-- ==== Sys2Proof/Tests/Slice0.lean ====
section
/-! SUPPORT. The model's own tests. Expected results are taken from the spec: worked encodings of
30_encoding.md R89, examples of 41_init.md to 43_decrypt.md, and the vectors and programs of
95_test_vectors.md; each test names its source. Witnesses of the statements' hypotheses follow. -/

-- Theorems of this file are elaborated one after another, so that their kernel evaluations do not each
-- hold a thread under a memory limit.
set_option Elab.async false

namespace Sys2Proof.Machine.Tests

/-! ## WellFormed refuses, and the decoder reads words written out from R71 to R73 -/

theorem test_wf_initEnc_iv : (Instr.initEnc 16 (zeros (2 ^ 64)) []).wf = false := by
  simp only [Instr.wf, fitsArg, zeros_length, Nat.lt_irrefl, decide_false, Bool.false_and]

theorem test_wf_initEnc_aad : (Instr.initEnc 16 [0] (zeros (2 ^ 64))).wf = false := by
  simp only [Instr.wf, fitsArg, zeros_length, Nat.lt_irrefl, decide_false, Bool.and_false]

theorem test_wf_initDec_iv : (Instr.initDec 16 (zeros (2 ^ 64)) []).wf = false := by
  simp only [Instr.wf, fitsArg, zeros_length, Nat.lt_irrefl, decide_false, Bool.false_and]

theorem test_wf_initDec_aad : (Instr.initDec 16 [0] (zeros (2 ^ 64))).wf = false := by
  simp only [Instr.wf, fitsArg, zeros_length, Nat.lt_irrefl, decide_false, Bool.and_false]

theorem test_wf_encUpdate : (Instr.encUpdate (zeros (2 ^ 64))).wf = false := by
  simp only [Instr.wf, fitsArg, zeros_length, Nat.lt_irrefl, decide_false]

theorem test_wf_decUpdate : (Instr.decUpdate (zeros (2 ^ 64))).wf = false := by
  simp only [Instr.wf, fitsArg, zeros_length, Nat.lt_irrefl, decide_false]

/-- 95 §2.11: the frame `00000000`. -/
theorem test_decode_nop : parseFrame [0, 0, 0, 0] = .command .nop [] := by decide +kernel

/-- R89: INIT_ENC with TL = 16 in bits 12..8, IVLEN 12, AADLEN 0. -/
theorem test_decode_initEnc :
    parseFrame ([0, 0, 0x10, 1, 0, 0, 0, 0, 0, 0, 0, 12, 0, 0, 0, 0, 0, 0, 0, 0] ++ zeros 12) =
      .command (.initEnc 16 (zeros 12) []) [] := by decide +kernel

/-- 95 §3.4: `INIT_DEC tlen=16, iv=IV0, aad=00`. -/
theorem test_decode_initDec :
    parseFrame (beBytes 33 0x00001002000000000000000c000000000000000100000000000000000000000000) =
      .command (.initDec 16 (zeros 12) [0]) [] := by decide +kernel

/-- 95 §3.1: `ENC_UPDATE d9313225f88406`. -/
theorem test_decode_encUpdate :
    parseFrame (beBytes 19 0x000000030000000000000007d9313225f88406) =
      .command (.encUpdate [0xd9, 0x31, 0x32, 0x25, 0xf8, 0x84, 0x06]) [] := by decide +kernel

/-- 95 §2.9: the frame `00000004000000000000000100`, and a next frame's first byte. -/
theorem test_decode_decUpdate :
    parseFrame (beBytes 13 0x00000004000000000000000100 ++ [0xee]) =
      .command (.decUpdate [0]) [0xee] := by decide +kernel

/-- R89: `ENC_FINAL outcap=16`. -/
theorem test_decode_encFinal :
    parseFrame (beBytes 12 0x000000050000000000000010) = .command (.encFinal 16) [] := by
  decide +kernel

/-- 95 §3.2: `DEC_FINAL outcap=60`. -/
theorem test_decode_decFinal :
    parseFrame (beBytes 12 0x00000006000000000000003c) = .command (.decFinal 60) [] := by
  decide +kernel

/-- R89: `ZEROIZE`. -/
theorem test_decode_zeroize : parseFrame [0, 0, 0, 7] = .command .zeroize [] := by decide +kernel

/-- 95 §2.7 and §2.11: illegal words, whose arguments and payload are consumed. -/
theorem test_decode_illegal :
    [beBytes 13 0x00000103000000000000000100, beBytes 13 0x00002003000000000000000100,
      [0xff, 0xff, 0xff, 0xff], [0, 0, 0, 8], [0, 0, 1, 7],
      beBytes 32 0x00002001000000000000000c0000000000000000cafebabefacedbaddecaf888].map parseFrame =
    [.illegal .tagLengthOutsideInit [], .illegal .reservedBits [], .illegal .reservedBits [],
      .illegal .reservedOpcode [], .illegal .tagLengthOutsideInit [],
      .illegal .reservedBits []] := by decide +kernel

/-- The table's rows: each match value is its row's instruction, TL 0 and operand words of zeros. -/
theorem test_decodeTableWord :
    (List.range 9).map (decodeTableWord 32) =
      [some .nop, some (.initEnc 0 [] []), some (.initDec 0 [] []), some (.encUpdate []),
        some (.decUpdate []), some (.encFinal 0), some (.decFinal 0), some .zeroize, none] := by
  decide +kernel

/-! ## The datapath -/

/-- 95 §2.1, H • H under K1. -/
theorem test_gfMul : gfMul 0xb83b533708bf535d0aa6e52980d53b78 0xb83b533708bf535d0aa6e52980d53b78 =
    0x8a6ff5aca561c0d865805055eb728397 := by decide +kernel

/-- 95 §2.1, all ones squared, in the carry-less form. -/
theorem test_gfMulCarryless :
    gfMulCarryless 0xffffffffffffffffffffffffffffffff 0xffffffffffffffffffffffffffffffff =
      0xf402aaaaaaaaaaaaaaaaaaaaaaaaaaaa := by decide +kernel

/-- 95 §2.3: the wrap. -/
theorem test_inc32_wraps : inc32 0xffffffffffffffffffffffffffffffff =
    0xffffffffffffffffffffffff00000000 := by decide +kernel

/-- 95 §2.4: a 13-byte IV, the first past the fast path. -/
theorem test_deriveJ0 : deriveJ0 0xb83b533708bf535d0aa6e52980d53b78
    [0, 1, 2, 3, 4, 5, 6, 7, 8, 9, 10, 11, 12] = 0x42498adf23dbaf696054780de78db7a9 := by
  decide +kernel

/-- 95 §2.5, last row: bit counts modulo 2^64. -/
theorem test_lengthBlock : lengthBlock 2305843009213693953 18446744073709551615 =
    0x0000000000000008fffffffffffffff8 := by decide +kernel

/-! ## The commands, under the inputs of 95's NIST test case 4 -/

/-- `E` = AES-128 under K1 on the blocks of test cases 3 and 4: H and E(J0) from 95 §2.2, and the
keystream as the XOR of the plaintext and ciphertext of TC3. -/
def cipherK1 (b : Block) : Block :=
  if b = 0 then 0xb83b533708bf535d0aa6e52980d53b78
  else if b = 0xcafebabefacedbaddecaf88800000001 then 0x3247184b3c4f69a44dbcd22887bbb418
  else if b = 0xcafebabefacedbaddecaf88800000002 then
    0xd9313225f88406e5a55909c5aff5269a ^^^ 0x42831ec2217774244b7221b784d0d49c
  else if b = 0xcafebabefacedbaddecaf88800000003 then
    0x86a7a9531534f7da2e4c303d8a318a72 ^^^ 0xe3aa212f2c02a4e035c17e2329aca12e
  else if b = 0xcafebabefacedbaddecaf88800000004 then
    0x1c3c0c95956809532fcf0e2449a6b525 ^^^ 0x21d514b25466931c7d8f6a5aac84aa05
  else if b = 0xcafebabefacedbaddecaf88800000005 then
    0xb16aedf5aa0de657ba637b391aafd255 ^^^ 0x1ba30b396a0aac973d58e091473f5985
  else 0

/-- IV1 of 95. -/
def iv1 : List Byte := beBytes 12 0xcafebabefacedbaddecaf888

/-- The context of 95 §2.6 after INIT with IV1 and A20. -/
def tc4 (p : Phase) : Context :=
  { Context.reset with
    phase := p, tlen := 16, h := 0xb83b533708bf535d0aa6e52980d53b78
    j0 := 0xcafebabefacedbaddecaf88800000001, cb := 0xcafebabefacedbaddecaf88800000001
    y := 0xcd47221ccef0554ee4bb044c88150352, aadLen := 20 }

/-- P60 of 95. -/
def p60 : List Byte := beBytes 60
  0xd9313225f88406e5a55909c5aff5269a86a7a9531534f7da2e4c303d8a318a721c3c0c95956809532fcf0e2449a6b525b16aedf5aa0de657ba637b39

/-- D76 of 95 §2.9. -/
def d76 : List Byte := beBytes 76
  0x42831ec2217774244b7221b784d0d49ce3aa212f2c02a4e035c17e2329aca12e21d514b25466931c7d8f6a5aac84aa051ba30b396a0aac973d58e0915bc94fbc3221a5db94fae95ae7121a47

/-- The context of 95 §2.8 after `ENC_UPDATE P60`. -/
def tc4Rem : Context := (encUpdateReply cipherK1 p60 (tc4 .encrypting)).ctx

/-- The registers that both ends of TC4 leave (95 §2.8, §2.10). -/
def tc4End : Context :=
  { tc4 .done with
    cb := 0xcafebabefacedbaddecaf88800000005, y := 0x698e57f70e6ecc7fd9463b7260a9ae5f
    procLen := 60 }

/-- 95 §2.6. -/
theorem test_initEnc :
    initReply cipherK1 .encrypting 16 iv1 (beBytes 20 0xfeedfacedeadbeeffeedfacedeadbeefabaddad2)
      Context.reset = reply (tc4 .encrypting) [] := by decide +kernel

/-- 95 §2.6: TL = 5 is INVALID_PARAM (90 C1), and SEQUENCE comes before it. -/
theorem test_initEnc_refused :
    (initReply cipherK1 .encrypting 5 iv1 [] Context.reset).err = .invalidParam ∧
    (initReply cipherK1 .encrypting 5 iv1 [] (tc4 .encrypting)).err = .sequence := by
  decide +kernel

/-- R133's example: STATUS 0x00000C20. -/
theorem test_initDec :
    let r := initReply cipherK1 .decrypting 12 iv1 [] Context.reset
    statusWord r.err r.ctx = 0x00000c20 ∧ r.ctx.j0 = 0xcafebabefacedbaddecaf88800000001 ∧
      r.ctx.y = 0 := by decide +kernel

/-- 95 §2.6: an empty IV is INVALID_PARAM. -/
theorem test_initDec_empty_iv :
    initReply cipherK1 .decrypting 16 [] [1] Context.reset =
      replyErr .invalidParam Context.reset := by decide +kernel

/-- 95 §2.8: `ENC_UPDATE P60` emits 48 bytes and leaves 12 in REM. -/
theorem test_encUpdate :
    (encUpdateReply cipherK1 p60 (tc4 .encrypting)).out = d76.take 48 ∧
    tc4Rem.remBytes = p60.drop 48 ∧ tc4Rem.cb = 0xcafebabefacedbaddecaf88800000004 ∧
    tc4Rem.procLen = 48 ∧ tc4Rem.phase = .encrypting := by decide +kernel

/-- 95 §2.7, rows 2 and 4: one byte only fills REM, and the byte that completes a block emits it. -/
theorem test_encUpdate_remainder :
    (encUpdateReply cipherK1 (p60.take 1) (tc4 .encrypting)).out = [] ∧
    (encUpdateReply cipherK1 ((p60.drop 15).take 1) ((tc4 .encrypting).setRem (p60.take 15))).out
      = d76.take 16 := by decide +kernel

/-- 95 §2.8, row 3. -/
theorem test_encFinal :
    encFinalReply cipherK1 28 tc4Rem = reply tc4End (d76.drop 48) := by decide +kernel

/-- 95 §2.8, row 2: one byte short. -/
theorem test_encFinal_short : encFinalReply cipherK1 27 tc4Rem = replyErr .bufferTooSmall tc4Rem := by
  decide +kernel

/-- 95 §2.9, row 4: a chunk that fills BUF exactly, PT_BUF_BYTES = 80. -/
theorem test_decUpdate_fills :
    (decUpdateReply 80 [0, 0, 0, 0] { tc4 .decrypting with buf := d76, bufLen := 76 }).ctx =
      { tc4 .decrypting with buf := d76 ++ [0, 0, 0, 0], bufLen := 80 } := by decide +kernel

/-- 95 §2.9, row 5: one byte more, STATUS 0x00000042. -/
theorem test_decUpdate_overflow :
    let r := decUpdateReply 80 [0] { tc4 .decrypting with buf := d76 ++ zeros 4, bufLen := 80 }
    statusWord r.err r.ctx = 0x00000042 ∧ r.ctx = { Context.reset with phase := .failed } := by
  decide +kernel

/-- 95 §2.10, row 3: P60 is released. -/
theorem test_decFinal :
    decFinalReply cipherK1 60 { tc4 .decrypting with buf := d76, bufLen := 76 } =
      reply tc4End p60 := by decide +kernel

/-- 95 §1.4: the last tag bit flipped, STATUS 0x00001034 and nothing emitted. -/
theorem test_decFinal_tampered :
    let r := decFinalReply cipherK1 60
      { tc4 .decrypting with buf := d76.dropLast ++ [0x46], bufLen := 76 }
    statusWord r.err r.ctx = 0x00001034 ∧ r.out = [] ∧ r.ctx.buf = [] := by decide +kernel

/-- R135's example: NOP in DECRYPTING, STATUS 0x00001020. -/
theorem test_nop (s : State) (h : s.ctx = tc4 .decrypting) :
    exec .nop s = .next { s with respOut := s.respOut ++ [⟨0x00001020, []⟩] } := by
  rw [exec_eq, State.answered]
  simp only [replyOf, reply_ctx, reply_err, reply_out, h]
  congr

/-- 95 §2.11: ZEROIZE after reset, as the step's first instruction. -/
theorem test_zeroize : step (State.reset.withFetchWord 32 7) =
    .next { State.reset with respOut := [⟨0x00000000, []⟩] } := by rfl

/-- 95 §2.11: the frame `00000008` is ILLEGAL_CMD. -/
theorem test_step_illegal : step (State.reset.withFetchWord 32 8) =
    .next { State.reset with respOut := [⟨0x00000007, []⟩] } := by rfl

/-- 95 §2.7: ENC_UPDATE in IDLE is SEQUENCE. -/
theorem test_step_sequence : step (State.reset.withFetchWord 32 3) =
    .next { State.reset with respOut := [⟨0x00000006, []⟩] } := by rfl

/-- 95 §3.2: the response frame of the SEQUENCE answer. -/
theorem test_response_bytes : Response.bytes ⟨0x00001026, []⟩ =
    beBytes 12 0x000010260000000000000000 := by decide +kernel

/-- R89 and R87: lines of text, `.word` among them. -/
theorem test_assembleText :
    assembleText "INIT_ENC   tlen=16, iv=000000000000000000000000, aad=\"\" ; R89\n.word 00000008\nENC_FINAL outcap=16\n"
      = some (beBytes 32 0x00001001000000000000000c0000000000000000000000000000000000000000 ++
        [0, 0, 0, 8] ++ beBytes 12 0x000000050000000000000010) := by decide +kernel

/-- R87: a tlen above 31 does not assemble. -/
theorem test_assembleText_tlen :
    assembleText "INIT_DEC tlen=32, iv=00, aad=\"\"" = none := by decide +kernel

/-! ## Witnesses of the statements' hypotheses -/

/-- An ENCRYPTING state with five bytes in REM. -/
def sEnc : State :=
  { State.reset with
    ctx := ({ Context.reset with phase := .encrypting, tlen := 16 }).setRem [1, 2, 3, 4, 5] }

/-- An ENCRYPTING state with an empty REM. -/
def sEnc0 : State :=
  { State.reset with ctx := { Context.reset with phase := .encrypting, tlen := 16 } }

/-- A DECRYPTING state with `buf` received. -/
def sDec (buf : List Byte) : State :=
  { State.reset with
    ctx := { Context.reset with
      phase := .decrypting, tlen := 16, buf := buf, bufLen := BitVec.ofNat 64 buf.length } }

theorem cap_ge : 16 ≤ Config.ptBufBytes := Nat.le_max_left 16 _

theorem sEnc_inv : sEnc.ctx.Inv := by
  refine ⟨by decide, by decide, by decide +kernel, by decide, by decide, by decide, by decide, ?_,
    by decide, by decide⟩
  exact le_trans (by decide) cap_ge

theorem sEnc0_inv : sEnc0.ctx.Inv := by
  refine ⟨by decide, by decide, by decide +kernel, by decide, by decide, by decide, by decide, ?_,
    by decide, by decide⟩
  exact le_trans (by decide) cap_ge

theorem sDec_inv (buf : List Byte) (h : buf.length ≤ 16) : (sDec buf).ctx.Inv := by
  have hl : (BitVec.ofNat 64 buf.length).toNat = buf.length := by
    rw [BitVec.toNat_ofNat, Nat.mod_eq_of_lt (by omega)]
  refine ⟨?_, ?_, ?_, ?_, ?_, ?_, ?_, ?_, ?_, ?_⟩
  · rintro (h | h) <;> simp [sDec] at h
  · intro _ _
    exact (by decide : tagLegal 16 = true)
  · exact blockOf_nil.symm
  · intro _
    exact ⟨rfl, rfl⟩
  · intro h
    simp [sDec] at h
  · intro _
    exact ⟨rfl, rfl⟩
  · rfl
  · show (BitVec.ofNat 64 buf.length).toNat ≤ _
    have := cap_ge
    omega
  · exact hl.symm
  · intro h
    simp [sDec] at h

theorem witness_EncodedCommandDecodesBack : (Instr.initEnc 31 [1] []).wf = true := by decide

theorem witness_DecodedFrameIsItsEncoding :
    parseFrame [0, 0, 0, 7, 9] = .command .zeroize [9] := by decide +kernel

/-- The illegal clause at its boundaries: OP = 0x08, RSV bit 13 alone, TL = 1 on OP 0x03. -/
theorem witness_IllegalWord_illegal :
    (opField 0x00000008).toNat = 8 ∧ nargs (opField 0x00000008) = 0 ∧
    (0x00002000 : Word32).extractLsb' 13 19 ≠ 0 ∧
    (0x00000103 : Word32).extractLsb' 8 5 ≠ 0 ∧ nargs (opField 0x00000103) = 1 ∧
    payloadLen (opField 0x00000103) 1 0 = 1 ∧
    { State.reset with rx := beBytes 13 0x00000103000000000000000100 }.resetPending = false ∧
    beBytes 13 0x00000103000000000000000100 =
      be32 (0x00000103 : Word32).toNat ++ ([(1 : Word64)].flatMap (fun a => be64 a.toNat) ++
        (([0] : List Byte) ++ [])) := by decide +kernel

→ TASK REQUIREMENTS: Across the records above, tally the lines that contain "each" and return the number alone.

→ TASK RESULT: 3